What is being asked — Of the lines listed below, return exactly those that run from the line containing "handArrival .space u" through the line containing "removing can do. -/", both included.

· · · ·

-- ==== Sys2Proof/Machine/SettingLine.lean ====
section
/-! DEFINITION. Power-on and the setting line: arrivals, the hold line and the take timer (chapter 1). -/

namespace Sys2Proof.Machine

/-- A next state. -/
abbrev Result := Host.Outcome State Fault Refusal

/-- R1, R17: the setting port starts afresh and reads the straps. The other units' drive of the hold line is theirs (log 17). -/
def Port.powerOn (strap : Nibble) (acceptAll : Bool) (p : Port) : Port :=
  { strapPins := strap, acceptAllPin := acceptAll, unitNumber := unitNumberOf strap, acceptAll := acceptAll
    condition := .closed, priority := 0, queue := [], loss := none, ownHold := false, othersHold := p.othersHold
    takeTimer := none }

/-- R175: the bus port starts afresh; what other parties drive stays as it is, and the idle count follows it from 0. -/
def Bus.powerOn (b : Bus) : Bus :=
  { queue := [], nextSequence := 0, state := .busIdle, gap := UnitParams.default.busGap, idleCount := 0, ownership := none
    holdTimer := none, deferTimer := none, othersDrive := b.othersDrive, answerDue := false }

/-- R186: the reply unit starts afresh; the front-end's hold of the return line stays as it is. -/
def ReplyUnit.powerOn (r : ReplyUnit) : ReplyUnit :=
  { queue := [], sender := none, held := r.held, offered := none, counters := Counters.zero }

/-- POWER_ON (R1, R17, R41, R54, R70, R85, R110, R138, R156, R175, R186): every block starts afresh. -/
def execPowerOn (strap : Nibble) (acceptAll : Bool) (s : State) : Result :=
  .next
    { s with
      port := s.port.powerOn strap acceptAll, decoder := Decoder.powerOn, format := FormatSet.default
      tables := TableBlock.powerOn, shaper := Shaper.empty, bus := s.bus.powerOn, reply := s.reply.powerOn }

/-- R4, R5, R12: a TAKE_START for this unit. A CUT goes ahead of it while ACCEPTING; at a full queue the one lost arrival stands
for both. -/
def Port.takeStartHere (timeout : Nat) (priority : Priority) (p : Port) : Port :=
  let stored :=
    if p.condition = .accepting then
      if p.full then p.lose (some (.takeStart priority))
      else (p.store .cut).storeOrLose (.takeStart priority) (some (.takeStart priority))
    else p.storeOrLose (.takeStart priority) (some (.takeStart priority))
  ({ stored with condition := .accepting, priority := priority } : Port).restartTimer timeout

/-- R4, R5, R12: a TAKE_START for another unit closes this unit's take, if one is open. -/
def Port.takeStartElsewhere (timeout : Nat) (p : Port) : Port :=
  if p.condition = .accepting then
    ({ p.storeOrLose .cut (some .cut) with condition := .deaf } : Port).restartTimer timeout
  else { p with condition := .deaf }

/-- TAKE_START (R3, R4, R5, R12, R14). -/
def execTakeStart (priority : Priority) (address : Nibble) (s : State) : Result :=
  .next
    (s.setPort
      (if s.port.forThisUnit address then s.port.takeStartHere s.format.unit.takeTimeout priority
        else s.port.takeStartElsewhere s.format.unit.takeTimeout))

/-- R7: a TAKE_END at the port. -/
def Port.endTake (timeout : Nat) (p : Port) : Port :=
  match p.condition with
  | .accepting =>
    ({ p.storeOrLose .takeEnd (some .takeEnd) with condition := .closed } : Port).restartTimer timeout
  | .closed => p
  | .deaf => p

/-- TAKE_END (R7, R12, R14). -/
def execTakeEnd (s : State) : Result := .next (s.setPort (s.port.endTake s.format.unit.takeTimeout))

/-- R6: a plain byte at the port. -/
def Port.plainByte (timeout : Nat) (b : Byte) (p : Port) : Port :=
  match p.condition with
  | .accepting => (p.storeOrLose (.plain b) none).restartTimer timeout
  | .closed => p
  | .deaf => p

/-- PLAIN (R6, R12, R14). -/
def execPlain (b : Byte) (s : State) : Result := .next (s.setPort (s.port.plainByte s.format.unit.takeTimeout b))

/-- IGNORED_FLAGGED_BYTE (R2). -/
def execIgnoredFlaggedByte (b : Byte) (s : State) : Result :=
  if isIgnoredFlagged b then .next s else .fault .illFormedOperand

/-- HOLD_LINE_RISE (R11, R14): another unit drives the line high, and the take timer is stopped. The rise by this unit's own
drive comes about in the store that raises it (log 8). -/
def execHoldLineRise (s : State) : Result := .next (s.setPort { s.port with othersHold := true, takeTimer := none })

/-- R11, R14: the last other unit that drives the line lowers its drive. The line falls unless this unit drives it high, and a
port that is ACCEPTING restarts its timer at the fall. -/
def Port.othersLower (timeout : Nat) (p : Port) : Port :=
  if p.ownHold then { p with othersHold := false } else ({ p with othersHold := false } : Port).restartTimer timeout

/-- HOLD_LINE_FALL (R11, R14): the other units' drive ends. The fall by this unit's own drive comes about in the removal that
lowers it (log 8). -/
def execHoldLineFall (s : State) : Result :=
  if s.port.othersHold then .next (s.setPort (s.port.othersLower s.format.unit.takeTimeout))
  else .refused (.cannotOccur .holdLineCannotFall)

/-- TAKE_TIMER_EXPIRY (R15). -/
def execTakeTimerExpiry (s : State) : Result :=
  if s.port.takeTimer.isSome then
    .next (s.setPort { s.port.store .stalled with condition := .closed, takeTimer := none })
  else .refused (.cannotOccur .timerStopped)

end Sys2Proof.Machine
end

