/-- R25, R26: a text byte is looked up at plane × 224 + (byte − 0x20) of the active code map. A usable glyph of class M makes a
mark and of any other class a letter; SPACE makes a space; anything else counts UNMAPPED, flags the line, and hands on the
header's substitute, if it names one, as a letter. That the line is flagged before the letter is handed on, so that a line which
the letter's arrival ends takes the flag, is the model's choice (log 23). What these readings are in the stored bytes is R60, R68
and R188. -/
def Obligations.TextByteHandsOnItsItem : Prop :=
  (∀ (b : Bank) (i g : Nat),
    (∀ hi lo, b.item .codeMap i = [hi, lo] →
      codeItemAt b i =
        (if hi.toNat / 64 = 1 then .glyph ((hi.toNat * 256 + lo.toNat) % 1024)
          else if hi.toNat / 64 = 2 then .space else .none))
    ∧ (∀ b0 b1 b2 b3 others, b.item .glyphs g = b0 :: b1 :: b2 :: b3 :: others →
      (usable b g = true ↔ 1 ≤ g ∧ g ≤ 1023 ∧ 128 ≤ b0.toNat)
      ∧ classOf b g =
          (match b3.toNat / 32 with | 0 => .l | 1 => .r | 2 => .n | 3 => .s | 5 => .m | _ => .w))
    ∧ (∀ k1 k0 s1 s0 g1 g0 e1 e0, b.item .header 0 = [k1, k0, s1, s0, g1, g0, e1, e0] →
      let named (n : Nat) : Option Nat := if usable b n = true then some n else none
      headerGlyph b .carrier = named (k1.toNat * 256 + k0.toNat)
      ∧ headerGlyph b .substitute = named (s1.toNat * 256 + s0.toNat)
      ∧ headerGlyph b .breakGlyph = named (g1.toNat * 256 + g0.toNat)
      ∧ headerGlyph b .extension = named (e1.toNat * 256 + e0.toNat)))
  ∧ ∀ (s : State) (c : Byte), Ready (.plain c) s → s.decoder.state = .text → 0x20 ≤ c.toNat →
    Takes .textByte (.plain c)
      (fun u =>
        let unmapped : State :=
          { u with
            shaper :=
              { u.shaper with line := { u.shaper.line with flags := { u.shaper.line.flags with unmapped := true } } }
            reply :=
              { u.reply with
                counters := { u.reply.counters with unmapped := min 65535 (u.reply.counters.unmapped + 1) } } }
        let dropOrReplace : State :=
          match headerGlyph u.tables.activeBank .substitute with
          | some g => handArrival (.letter g) unmapped
          | none => unmapped
        match codeItemAt u.tables.activeBank (u.decoder.plane.toNat * 224 + (c.toNat - 0x20)) with
        | .space => handArrival .space u
        | .none => dropOrReplace
        | .glyph g =>
          if usable u.tables.activeBank g = true then
            if classOf u.tables.activeBank g = .m then handMark g u else handArrival (.letter g) u
          else dropOrReplace) s
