-- ==== Sys2Proof/Laws/Ops.lean ====
section
/-! SUPPORT. What counting, raising a notice, storing, losing and removing can do. -/

namespace Sys2Proof.Machine

/-! ### Counting and raising touch the reply unit only -/

section Frames

variable (s : State) (name : CounterName) (n : Nat) (kind : NoticeKind) (detail : Nat)

@[simp] theorem countBy_port : (countBy name n s).port = s.port := rfl
@[simp] theorem countBy_decoder : (countBy name n s).decoder = s.decoder := rfl
@[simp] theorem countBy_format : (countBy name n s).format = s.format := rfl
@[simp] theorem countBy_tables : (countBy name n s).tables = s.tables := rfl
@[simp] theorem countBy_shaper : (countBy name n s).shaper = s.shaper := rfl
@[simp] theorem countBy_bus : (countBy name n s).bus = s.bus := rfl
@[simp] theorem countBy_pending : (countBy name n s).pending = s.pending := rfl
@[simp] theorem countBy_queue : (countBy name n s).reply.queue = s.reply.queue := rfl
@[simp] theorem countBy_sender : (countBy name n s).reply.sender = s.reply.sender := rfl
@[simp] theorem countBy_held : (countBy name n s).reply.held = s.reply.held := rfl
@[simp] theorem countBy_offered : (countBy name n s).reply.offered = s.reply.offered := rfl
@[simp] theorem countBy_counters : (countBy name n s).reply.counters = s.reply.counters.add name n := rfl

@[simp] theorem count_port : (count name s).port = s.port := rfl
@[simp] theorem count_decoder : (count name s).decoder = s.decoder := rfl
@[simp] theorem count_format : (count name s).format = s.format := rfl
@[simp] theorem count_tables : (count name s).tables = s.tables := rfl
@[simp] theorem count_shaper : (count name s).shaper = s.shaper := rfl
@[simp] theorem count_bus : (count name s).bus = s.bus := rfl
@[simp] theorem count_pending : (count name s).pending = s.pending := rfl
@[simp] theorem count_queue : (count name s).reply.queue = s.reply.queue := rfl
@[simp] theorem count_offered : (count name s).reply.offered = s.reply.offered := rfl

@[simp] theorem raise_port : (raise kind detail s).port = s.port := rfl
@[simp] theorem raise_decoder : (raise kind detail s).decoder = s.decoder := rfl
@[simp] theorem raise_format : (raise kind detail s).format = s.format := rfl
@[simp] theorem raise_tables : (raise kind detail s).tables = s.tables := rfl
@[simp] theorem raise_shaper : (raise kind detail s).shaper = s.shaper := rfl
@[simp] theorem raise_bus : (raise kind detail s).bus = s.bus := rfl
@[simp] theorem raise_pending : (raise kind detail s).pending = s.pending := rfl
@[simp] theorem raise_sender : (raise kind detail s).reply.sender = s.reply.sender := rfl
@[simp] theorem raise_held : (raise kind detail s).reply.held = s.reply.held := rfl
@[simp] theorem raise_offered : (raise kind detail s).reply.offered = s.reply.offered := rfl
@[simp] theorem raise_counters : (raise kind detail s).reply.counters = s.reply.counters := rfl
@[simp] theorem raise_queue : (raise kind detail s).reply.queue = raiseIn kind detail s.reply.queue := rfl

end Frames

/-- Counting conditionally is counting or nothing. -/
theorem countIf_eq (b : Bool) (name : CounterName) (s : State) : countIf b name s = if b then count name s else s := rfl

/-- R185: an addition never lowers a counter that is in range, and never leaves the range. -/
theorem add_get (c : Counters) (name name' : CounterName) (k : Nat) :
    (c.add name k).get name' = if name' = name then saturate (c.get name) k else c.get name' := by
  cases name <;> cases name' <;> rfl

theorem saturate_le (n k : Nat) : saturate n k ≤ 65535 := Nat.min_le_left _ _

theorem le_saturate {n : Nat} (h : n ≤ 65535) (k : Nat) : n ≤ saturate n k := by
  simp only [saturate, Config.counterMax]
  omega

/-! ### Notices in the return queue (R179) -/

open Sys2Proof.Safety

/-- A merge leaves the kinds as they stand; otherwise the kind joins the tail. -/
theorem noticeKinds_raiseIn (kind : NoticeKind) (detail : Nat) (q : List Record) :
    noticeKinds (raiseIn kind detail q) = if kind ∈ noticeKinds q then noticeKinds q else noticeKinds q ++ [kind] := by
  induction q with
  | nil => rfl
  | cons r rest ih =>
    cases r with
    | notice k n d =>
      by_cases h : k = kind
      · subst h
        simp [raiseIn, noticeKinds]
      · have h' : kind ≠ k := fun e => h e.symm
        simp only [raiseIn, if_neg h, noticeKinds, List.mem_cons, h', false_or, ih]
        split <;> rfl
    | status f => by_cases h : kind ∈ noticeKinds rest <;> simp [raiseIn, noticeKinds, ih, h]
    | counts c => by_cases h : kind ∈ noticeKinds rest <;> simp [raiseIn, noticeKinds, ih, h]
    | entry t b i p v => by_cases h : kind ∈ noticeKinds rest <;> simp [raiseIn, noticeKinds, ih, h]

/-- The queue grows by one exactly when no notice of the kind stands in it. -/
theorem length_raiseIn (kind : NoticeKind) (detail : Nat) (q : List Record) :
    (raiseIn kind detail q).length = if kind ∈ noticeKinds q then q.length else q.length + 1 := by
  induction q with
  | nil => rfl
  | cons r rest ih =>
    cases r with
    | notice k n d =>
      by_cases h : k = kind
      · subst h
        simp [raiseIn, noticeKinds]
      · have h' : kind ≠ k := fun e => h e.symm
        simp only [raiseIn, if_neg h, noticeKinds, List.mem_cons, h', false_or, List.length_cons, ih]
        split <;> rfl
    | status f => by_cases h : kind ∈ noticeKinds rest <;> simp [raiseIn, noticeKinds, ih, h]
    | counts c => by_cases h : kind ∈ noticeKinds rest <;> simp [raiseIn, noticeKinds, ih, h]
    | entry t b i p v => by_cases h : kind ∈ noticeKinds rest <;> simp [raiseIn, noticeKinds, ih, h]

theorem noticeKinds_append (q r : List Record) : noticeKinds (q ++ r) = noticeKinds q ++ noticeKinds r := by
  induction q with
  | nil => rfl
  | cons x rest ih => cases x <;> simp [noticeKinds, ih]

theorem noticeKinds_length_le (q : List Record) : (noticeKinds q).length ≤ q.length := by
  induction q with
  | nil => exact Nat.le_refl _
  | cons x rest ih => cases x <;> simp only [noticeKinds, List.length_cons] <;> omega

/-! ### The input queue (R8 to R13) -/

/-- A stored entry changes the queue, and at level 960 also the hold drive, the line and the timer. -/
theorem store_eq (e : Entry) (p : Port) (room : p.queue.length < 1024) :
    p.store e =
      if p.queue.length + 1 = 960 then
        { p with queue := p.queue ++ [e], ownHold := true, takeTimer := none }
      else { p with queue := p.queue ++ [e] } := by
  unfold Port.store
  rw [if_pos room]

@[simp] theorem store_condition (e : Entry) (p : Port) : (p.store e).condition = p.condition := by
  unfold Port.store; repeat' split
  all_goals rfl

@[simp] theorem store_loss (e : Entry) (p : Port) : (p.store e).loss = p.loss := by
  unfold Port.store; repeat' split
  all_goals rfl

@[simp] theorem store_unitNumber (e : Entry) (p : Port) : (p.store e).unitNumber = p.unitNumber := by
  unfold Port.store; repeat' split
  all_goals rfl

@[simp] theorem store_acceptAll (e : Entry) (p : Port) : (p.store e).acceptAll = p.acceptAll := by
  unfold Port.store; repeat' split
  all_goals rfl

theorem store_length (e : Entry) (p : Port) (room : p.queue.length < 1024) :
    (p.store e).queue.length = p.queue.length + 1 := by
  rw [store_eq e p room]
  split <;> simp

@[simp] theorem lose_queue (b : Option Boundary) (p : Port) : (p.lose b).queue = p.queue := rfl
@[simp] theorem lose_condition (b : Option Boundary) (p : Port) : (p.lose b).condition = p.condition := rfl
@[simp] theorem lose_ownHold (b : Option Boundary) (p : Port) : (p.lose b).ownHold = p.ownHold := rfl
@[simp] theorem lose_holdLine (b : Option Boundary) (p : Port) : (p.lose b).holdLine = p.holdLine := rfl

/-- A restart sets the take timer and nothing else. -/
theorem restartTimer_eq (timeout : Nat) (p : Port) :
    p.restartTimer timeout =
      { p with
        takeTimer := if p.condition = .accepting ∧ p.holdLine = false ∧ timeout ≠ 0 then some timeout else none } := rfl

/-- R11: the line is high while this unit or another drives it. -/
theorem holdLine_eq (p : Port) : p.holdLine = (p.ownHold || p.othersHold) := rfl

/-- R10, R11, R14: lowering the own drive clears it and, where it was the last, restarts the take timer; nothing else. -/
theorem lowerHold_eq (timeout : Nat) (p : Port) :
    p.lowerHold timeout =
      { p with
        ownHold := false
        takeTimer :=
          if p.ownHold = true ∧ p.othersHold = false then
            (if p.condition = .accepting ∧ timeout ≠ 0 then some timeout else none)
          else p.takeTimer } := by
  unfold Port.lowerHold Port.restartTimer
  cases p.ownHold <;> cases p.othersHold <;> simp [Port.holdLine]

@[simp] theorem lowerHold_queue (n : Nat) (p : Port) : (p.lowerHold n).queue = p.queue := by rw [lowerHold_eq]
@[simp] theorem lowerHold_loss (n : Nat) (p : Port) : (p.lowerHold n).loss = p.loss := by rw [lowerHold_eq]
@[simp] theorem lowerHold_condition (n : Nat) (p : Port) : (p.lowerHold n).condition = p.condition := by rw [lowerHold_eq]
@[simp] theorem lowerHold_ownHold (n : Nat) (p : Port) : (p.lowerHold n).ownHold = false := by rw [lowerHold_eq]
@[simp] theorem lowerHold_othersHold (n : Nat) (p : Port) : (p.lowerHold n).othersHold = p.othersHold := by
  rw [lowerHold_eq]

/-- R9, R13: what a removal does to the queue, with or without a loss pending; no loss is pending after it. -/
theorem removeHead_queue (n : Nat) (p : Port) :
    (p.removeHead n).queue =
      match p.loss with
      | none => p.queue.tail
      | some l => (({ p with queue := p.queue.tail } : Port).store l.gapEntry).queue := by
  unfold Port.removeHead
  cases p.loss <;> simp only <;> split <;> simp

@[simp] theorem removeHead_loss (n : Nat) (p : Port) : (p.removeHead n).loss = none := by
  unfold Port.removeHead
  cases hl : p.loss with
  | none => simp only; split <;> simp_all
  | some l => simp only; split <;> simp

@[simp] theorem removeHead_condition (n : Nat) (p : Port) : (p.removeHead n).condition = p.condition := by
  unfold Port.removeHead
  cases p.loss <;> simp only <;> split <;> simp

/-! ### The exposure bus (R159 to R161) -/

/-- R159, R160: a bit time changes the idle count, and the state only when a header begins. -/
theorem bitTime_eq (b : Bus) :
    b.bitTime =
      { b with
        idleCount := if b.busy then 0 else if b.state = .waiting ∧ b.gapReached then 0 else b.idleCount + 1
        state := if b.busy = false ∧ b.state = .waiting ∧ b.gapReached = true then .contending else b.state } := by
  unfold Bus.bitTime Bus.beginHeader
  cases b.busy
  · simp only [Bool.false_eq_true, if_false, true_and]
    split <;> rfl
  · simp

@[simp] theorem bitTime_queue (b : Bus) : b.bitTime.queue = b.queue := by rw [bitTime_eq]
@[simp] theorem bitTime_ownership (b : Bus) : b.bitTime.ownership = b.ownership := by rw [bitTime_eq]
@[simp] theorem bitTime_gap (b : Bus) : b.bitTime.gap = b.gap := by rw [bitTime_eq]

/-! ### The reply unit (R20, R180) -/

/-- R20, R180: the retest at a departure joins a reply that waits at a depth of 5 or fewer, and changes nothing otherwise. -/
theorem retestReply_eq (s : State) :
    retestReply s =
      match s.reply.offered with
      | some q => if s.reply.queue.length ≤ 5 then joinReply q s else s
      | none => s := by
  unfold retestReply
  cases s.reply.offered <;> rfl

@[simp] theorem joinReply_queue (q : Query) (s : State) : (joinReply q s).reply.queue = s.reply.queue ++ [buildReply q s] := rfl
@[simp] theorem joinReply_offered (q : Query) (s : State) : (joinReply q s).reply.offered = none := rfl
@[simp] theorem joinReply_sender (q : Query) (s : State) : (joinReply q s).reply.sender = s.reply.sender := rfl

/-- No reply waits at a depth of 5 or fewer once the retest is made. -/
theorem retestReply_offered (s : State) (h : (retestReply s).reply.offered.isSome = true) :
    6 ≤ (retestReply s).reply.queue.length := by
  rw [retestReply_eq] at h ⊢
  cases hq : s.reply.offered with
  | none => simp [hq] at h
  | some q =>
    simp only [hq] at h ⊢
    split <;> rename_i hd
    · simp [hd] at h
    · omega

end Sys2Proof.Machine
end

· · · ·

Response —
        | .space => handArrival .space u
        | .none => dropOrReplace
        | .glyph g =>
          if usable u.tables.activeBank g = true then
            if classOf u.tables.activeBank g = .m then handMark g u else handArrival (.letter g) u
          else dropOrReplace) s
-- ==== Sys2Proof/Laws/Ops.lean ====
section
/-! SUPPORT. What counting, raising a notice, storing, losing and removing can do. -/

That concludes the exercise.